Your output should be the lines of the data that follow, reproduced exactly from the first through the line bearing "f).opc = s.opc := rfl".

Supplied material:
****

@[simp] theorem State.setFlags_cu (f : Flags) : (s.setFlags f).cu = s.cu := rfl
@[simp] theorem State.setFlags_pc (f : Flags) : (s.setFlags f).pc = s.pc := rfl
@[simp] theorem State.setFlags_ir (f : Flags) : (s.setFlags f).ir = s.ir := rfl
@[simp] theorem State.setFlags_opc (f : Flags) : (s.setFlags f).opc = s.opc := rfl
@[simp] theorem State.setFlags_opr (f : Flags) : (s.setFlags f).opr = s.opr := rfl
@[simp] theorem State.setFlags_mbr (f : Flags) : (s.setFlags f).mbr = s.mbr := rfl
@[simp] theorem State.setFlags_iobr (f : Flags) : (s.setFlags f).iobr = s.iobr := rfl
@[simp] theorem State.setFlags_acc (f : Flags) : (s.setFlags f).acc = s.acc := rfl
@[simp] theorem State.setFlags_flags (f : Flags) : (s.setFlags f).flags = f := rfl
@[simp] theorem State.setFlags_bus (f : Flags) : (s.setFlags f).bus = s.bus := rfl
@[simp] theorem State.setFlags_addr (f : Flags) : (s.setFlags f).addr = s.addr := rfl
@[simp] theorem State.setFlags_iom (f : Flags) : (s.setFlags f).iom = s.iom := rfl
@[simp] theorem State.setFlags_rw (f : Flags) : (s.setFlags f).rw = s.rw := rfl
@[simp] theorem State.setFlags_oe (f : Flags) : (s.setFlags f).oe = s.oe := rfl
@[simp] theorem State.setFlags_mem (f : Flags) : (s.setFlags f).mem = s.mem := rfl
@[simp] theorem State.setFlags_iobuf (f : Flags) : (s.setFlags f).iobuf = s.iobuf := rfl
@[simp] theorem State.setFlags_result (f : Flags) : (s.setFlags f).result = s.result := rfl
@[simp] theorem State.setFlags_faultAddr (f : Flags) : (s.setFlags f).faultAddr = s.faultAddr := rfl
@[simp] theorem State.setFlags_diag (f : Flags) : (s.setFlags f).diag = s.diag := rfl
@[simp] theorem State.setFlags_diagLog (f : Flags) : (s.setFlags f).diagLog = s.diagLog := rfl
@[simp] theorem State.setFlags_icount (f : Flags) : (s.setFlags f).icount = s.icount := rfl
@[simp] theorem State.setFlags_transfers (f : Flags) : (s.setFlags f).transfers = s.transfers := rfl

@[simp] theorem State.setBus_cu (v : Byte) : (s.setBus v).cu = s.cu := rfl
@[simp] theorem State.setBus_pc (v : Byte) : (s.setBus v).pc = s.pc := rfl
@[simp] theorem State.setBus_ir (v : Byte) : (s.setBus v).ir = s.ir := rfl
@[simp] theorem State.setBus_opc (v : Byte) : (s.setBus v).opc = s.opc := rfl
@[simp] theorem State.setBus_opr (v : Byte) : (s.setBus v).opr = s.opr := rfl
@[simp] theorem State.setBus_mbr (v : Byte) : (s.setBus v).mbr = s.mbr := rfl
@[simp] theorem State.setBus_iobr (v : Byte) : (s.setBus v).iobr = s.iobr := rfl
@[simp] theorem State.setBus_acc (v : Byte) : (s.setBus v).acc = s.acc := rfl
@[simp] theorem State.setBus_flags (v : Byte) : (s.setBus v).flags = s.flags := rfl
@[simp] theorem State.setBus_bus (v : Byte) : (s.setBus v).bus = v := rfl
@[simp] theorem State.setBus_addr (v : Byte) : (s.setBus v).addr = s.addr := rfl
@[simp] theorem State.setBus_iom (v : Byte) : (s.setBus v).iom = s.iom := rfl
@[simp] theorem State.setBus_rw (v : Byte) : (s.setBus v).rw = s.rw := rfl
@[simp] theorem State.setBus_oe (v : Byte) : (s.setBus v).oe = s.oe := rfl
@[simp] theorem State.setBus_mem (v : Byte) : (s.setBus v).mem = s.mem := rfl
@[simp] theorem State.setBus_iobuf (v : Byte) : (s.setBus v).iobuf = s.iobuf := rfl
@[simp] theorem State.setBus_result (v : Byte) : (s.setBus v).result = s.result := rfl
@[simp] theorem State.setBus_faultAddr (v : Byte) : (s.setBus v).faultAddr = s.faultAddr := rfl
@[simp] theorem State.setBus_diag (v : Byte) : (s.setBus v).diag = s.diag := rfl
@[simp] theorem State.setBus_diagLog (v : Byte) : (s.setBus v).diagLog = s.diagLog := rfl
@[simp] theorem State.setBus_icount (v : Byte) : (s.setBus v).icount = s.icount := rfl
@[simp] theorem State.setBus_transfers (v : Byte) : (s.setBus v).transfers = s.transfers := rfl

****

Answer area:
@[simp] theorem State.setFlags_cu (f : Flags) : (s.setFlags f).cu = s.cu := rfl
@[simp] theorem State.setFlags_pc (f : Flags) : (s.setFlags f).pc = s.pc := rfl
@[simp] theorem State.setFlags_ir (f : Flags) : (s.setFlags f).ir = s.ir := rfl
@[simp] theorem State.setFlags_opc (f : Flags) : (s.setFlags f).opc = s.opc := rfl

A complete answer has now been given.